▶ _TASK DETAILS_: Every entry that follows should be output again, word for word.

▶ _Saved data entries_:

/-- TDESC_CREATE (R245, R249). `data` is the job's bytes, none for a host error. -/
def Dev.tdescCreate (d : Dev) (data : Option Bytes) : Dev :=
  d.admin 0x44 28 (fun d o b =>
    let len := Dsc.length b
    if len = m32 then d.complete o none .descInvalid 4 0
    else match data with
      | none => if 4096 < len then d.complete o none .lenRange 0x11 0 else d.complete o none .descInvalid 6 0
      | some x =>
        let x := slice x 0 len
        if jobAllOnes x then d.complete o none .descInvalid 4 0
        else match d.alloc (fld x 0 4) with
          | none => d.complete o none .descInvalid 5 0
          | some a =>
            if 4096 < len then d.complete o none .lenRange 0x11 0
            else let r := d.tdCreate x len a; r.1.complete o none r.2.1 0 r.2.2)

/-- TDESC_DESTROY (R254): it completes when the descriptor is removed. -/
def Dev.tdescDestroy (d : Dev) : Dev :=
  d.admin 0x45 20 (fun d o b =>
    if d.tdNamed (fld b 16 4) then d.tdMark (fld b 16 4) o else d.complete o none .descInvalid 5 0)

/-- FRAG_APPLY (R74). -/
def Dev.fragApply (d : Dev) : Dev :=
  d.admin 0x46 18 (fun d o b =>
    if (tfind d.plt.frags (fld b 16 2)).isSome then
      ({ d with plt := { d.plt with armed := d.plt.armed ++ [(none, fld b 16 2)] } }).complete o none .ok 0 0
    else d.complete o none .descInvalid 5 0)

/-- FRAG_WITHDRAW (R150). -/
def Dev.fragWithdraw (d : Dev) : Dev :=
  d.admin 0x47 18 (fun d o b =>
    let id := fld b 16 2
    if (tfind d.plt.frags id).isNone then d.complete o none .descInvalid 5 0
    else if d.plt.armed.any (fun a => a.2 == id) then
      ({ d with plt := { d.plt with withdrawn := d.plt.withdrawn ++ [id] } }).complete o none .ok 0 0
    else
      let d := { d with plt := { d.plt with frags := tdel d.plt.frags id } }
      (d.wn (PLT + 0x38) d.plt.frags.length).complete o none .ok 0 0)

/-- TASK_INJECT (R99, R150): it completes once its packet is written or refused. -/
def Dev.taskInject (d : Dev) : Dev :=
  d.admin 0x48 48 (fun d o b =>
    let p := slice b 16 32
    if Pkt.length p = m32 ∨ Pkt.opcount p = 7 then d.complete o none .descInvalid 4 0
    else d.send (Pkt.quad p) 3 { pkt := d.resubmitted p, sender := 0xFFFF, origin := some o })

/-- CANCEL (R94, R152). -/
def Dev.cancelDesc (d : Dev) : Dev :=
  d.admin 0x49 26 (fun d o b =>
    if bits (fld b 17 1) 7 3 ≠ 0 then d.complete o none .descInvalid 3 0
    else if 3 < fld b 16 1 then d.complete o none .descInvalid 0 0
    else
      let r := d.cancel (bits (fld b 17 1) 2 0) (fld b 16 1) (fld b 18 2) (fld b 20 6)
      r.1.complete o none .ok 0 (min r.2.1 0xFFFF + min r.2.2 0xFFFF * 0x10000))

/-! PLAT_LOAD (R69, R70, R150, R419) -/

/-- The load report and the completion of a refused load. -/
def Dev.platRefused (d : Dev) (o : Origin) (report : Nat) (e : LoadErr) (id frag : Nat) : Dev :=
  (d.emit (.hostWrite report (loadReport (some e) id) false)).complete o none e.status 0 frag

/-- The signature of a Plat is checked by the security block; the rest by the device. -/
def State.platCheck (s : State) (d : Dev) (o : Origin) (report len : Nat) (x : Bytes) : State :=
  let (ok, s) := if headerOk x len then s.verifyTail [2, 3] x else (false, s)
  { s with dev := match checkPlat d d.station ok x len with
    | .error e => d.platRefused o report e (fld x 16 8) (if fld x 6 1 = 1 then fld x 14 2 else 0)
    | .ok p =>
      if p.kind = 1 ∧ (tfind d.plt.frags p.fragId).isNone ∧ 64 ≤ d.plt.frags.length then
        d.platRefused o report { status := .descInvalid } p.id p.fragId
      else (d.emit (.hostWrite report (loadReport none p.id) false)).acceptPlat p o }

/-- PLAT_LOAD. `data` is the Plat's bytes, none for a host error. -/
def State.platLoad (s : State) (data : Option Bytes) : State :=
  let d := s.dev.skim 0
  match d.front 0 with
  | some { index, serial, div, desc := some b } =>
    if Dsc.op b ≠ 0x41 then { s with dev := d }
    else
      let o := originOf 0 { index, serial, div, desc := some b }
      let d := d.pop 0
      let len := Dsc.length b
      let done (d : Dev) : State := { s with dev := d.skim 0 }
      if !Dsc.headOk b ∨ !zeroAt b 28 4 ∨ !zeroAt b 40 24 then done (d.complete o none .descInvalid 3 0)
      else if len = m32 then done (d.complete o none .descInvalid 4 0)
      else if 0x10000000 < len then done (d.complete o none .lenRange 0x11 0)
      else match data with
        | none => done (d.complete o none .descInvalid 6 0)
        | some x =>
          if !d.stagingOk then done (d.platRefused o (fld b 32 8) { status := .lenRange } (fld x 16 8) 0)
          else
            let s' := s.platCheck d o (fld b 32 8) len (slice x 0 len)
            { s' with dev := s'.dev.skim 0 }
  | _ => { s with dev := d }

▶ _RESPONSE TO THIS TASK_:
/-- TDESC_CREATE (R245, R249). `data` is the job's bytes, none for a host error. -/
def Dev.tdescCreate (d : Dev) (data : Option Bytes) : Dev :=
  d.admin 0x44 28 (fun d o b =>
    let len := Dsc.length b
    if len = m32 then d.complete o none .descInvalid 4 0
    else match data with
      | none => if 4096 < len then d.complete o none .lenRange 0x11 0 else d.complete o none .descInvalid 6 0
      | some x =>
        let x := slice x 0 len
        if jobAllOnes x then d.complete o none .descInvalid 4 0
        else match d.alloc (fld x 0 4) with
          | none => d.complete o none .descInvalid 5 0
          | some a =>
            if 4096 < len then d.complete o none .lenRange 0x11 0
            else let r := d.tdCreate x len a; r.1.complete o none r.2.1 0 r.2.2)

/-- TDESC_DESTROY (R254): it completes when the descriptor is removed. -/
def Dev.tdescDestroy (d : Dev) : Dev :=
  d.admin 0x45 20 (fun d o b =>
    if d.tdNamed (fld b 16 4) then d.tdMark (fld b 16 4) o else d.complete o none .descInvalid 5 0)

/-- FRAG_APPLY (R74). -/
def Dev.fragApply (d : Dev) : Dev :=
  d.admin 0x46 18 (fun d o b =>
    if (tfind d.plt.frags (fld b 16 2)).isSome then
      ({ d with plt := { d.plt with armed := d.plt.armed ++ [(none, fld b 16 2)] } }).complete o none .ok 0 0
    else d.complete o none .descInvalid 5 0)

/-- FRAG_WITHDRAW (R150). -/
def Dev.fragWithdraw (d : Dev) : Dev :=
  d.admin 0x47 18 (fun d o b =>
    let id := fld b 16 2
    if (tfind d.plt.frags id).isNone then d.complete o none .descInvalid 5 0
    else if d.plt.armed.any (fun a => a.2 == id) then
      ({ d with plt := { d.plt with withdrawn := d.plt.withdrawn ++ [id] } }).complete o none .ok 0 0
    else
      let d := { d with plt := { d.plt with frags := tdel d.plt.frags id } }
      (d.wn (PLT + 0x38) d.plt.frags.length).complete o none .ok 0 0)

/-- TASK_INJECT (R99, R150): it completes once its packet is written or refused. -/
def Dev.taskInject (d : Dev) : Dev :=
  d.admin 0x48 48 (fun d o b =>
    let p := slice b 16 32
    if Pkt.length p = m32 ∨ Pkt.opcount p = 7 then d.complete o none .descInvalid 4 0
    else d.send (Pkt.quad p) 3 { pkt := d.resubmitted p, sender := 0xFFFF, origin := some o })

/-- CANCEL (R94, R152). -/
def Dev.cancelDesc (d : Dev) : Dev :=
  d.admin 0x49 26 (fun d o b =>
    if bits (fld b 17 1) 7 3 ≠ 0 then d.complete o none .descInvalid 3 0
    else if 3 < fld b 16 1 then d.complete o none .descInvalid 0 0
    else
      let r := d.cancel (bits (fld b 17 1) 2 0) (fld b 16 1) (fld b 18 2) (fld b 20 6)
      r.1.complete o none .ok 0 (min r.2.1 0xFFFF + min r.2.2 0xFFFF * 0x10000))

/-! PLAT_LOAD (R69, R70, R150, R419) -/

/-- The load report and the completion of a refused load. -/
def Dev.platRefused (d : Dev) (o : Origin) (report : Nat) (e : LoadErr) (id frag : Nat) : Dev :=
  (d.emit (.hostWrite report (loadReport (some e) id) false)).complete o none e.status 0 frag

/-- The signature of a Plat is checked by the security block; the rest by the device. -/
def State.platCheck (s : State) (d : Dev) (o : Origin) (report len : Nat) (x : Bytes) : State :=
  let (ok, s) := if headerOk x len then s.verifyTail [2, 3] x else (false, s)
  { s with dev := match checkPlat d d.station ok x len with
    | .error e => d.platRefused o report e (fld x 16 8) (if fld x 6 1 = 1 then fld x 14 2 else 0)
    | .ok p =>
      if p.kind = 1 ∧ (tfind d.plt.frags p.fragId).isNone ∧ 64 ≤ d.plt.frags.length then
        d.platRefused o report { status := .descInvalid } p.id p.fragId
      else (d.emit (.hostWrite report (loadReport none p.id) false)).acceptPlat p o }

/-- PLAT_LOAD. `data` is the Plat's bytes, none for a host error. -/
def State.platLoad (s : State) (data : Option Bytes) : State :=
  let d := s.dev.skim 0
  match d.front 0 with
  | some { index, serial, div, desc := some b } =>
    if Dsc.op b ≠ 0x41 then { s with dev := d }
    else
      let o := originOf 0 { index, serial, div, desc := some b }
      let d := d.pop 0
      let len := Dsc.length b
      let done (d : Dev) : State := { s with dev := d.skim 0 }
      if !Dsc.headOk b ∨ !zeroAt b 28 4 ∨ !zeroAt b 40 24 then done (d.complete o none .descInvalid 3 0)
      else if len = m32 then done (d.complete o none .descInvalid 4 0)
      else if 0x10000000 < len then done (d.complete o none .lenRange 0x11 0)
      else match data with
        | none => done (d.complete o none .descInvalid 6 0)
        | some x =>
          if !d.stagingOk then done (d.platRefused o (fld b 32 8) { status := .lenRange } (fld x 16 8) 0)
          else
            let s' := s.platCheck d o (fld b 32 8) len (slice x 0 len)
            { s' with dev := s'.dev.skim 0 }
  | _ => { s with dev := d }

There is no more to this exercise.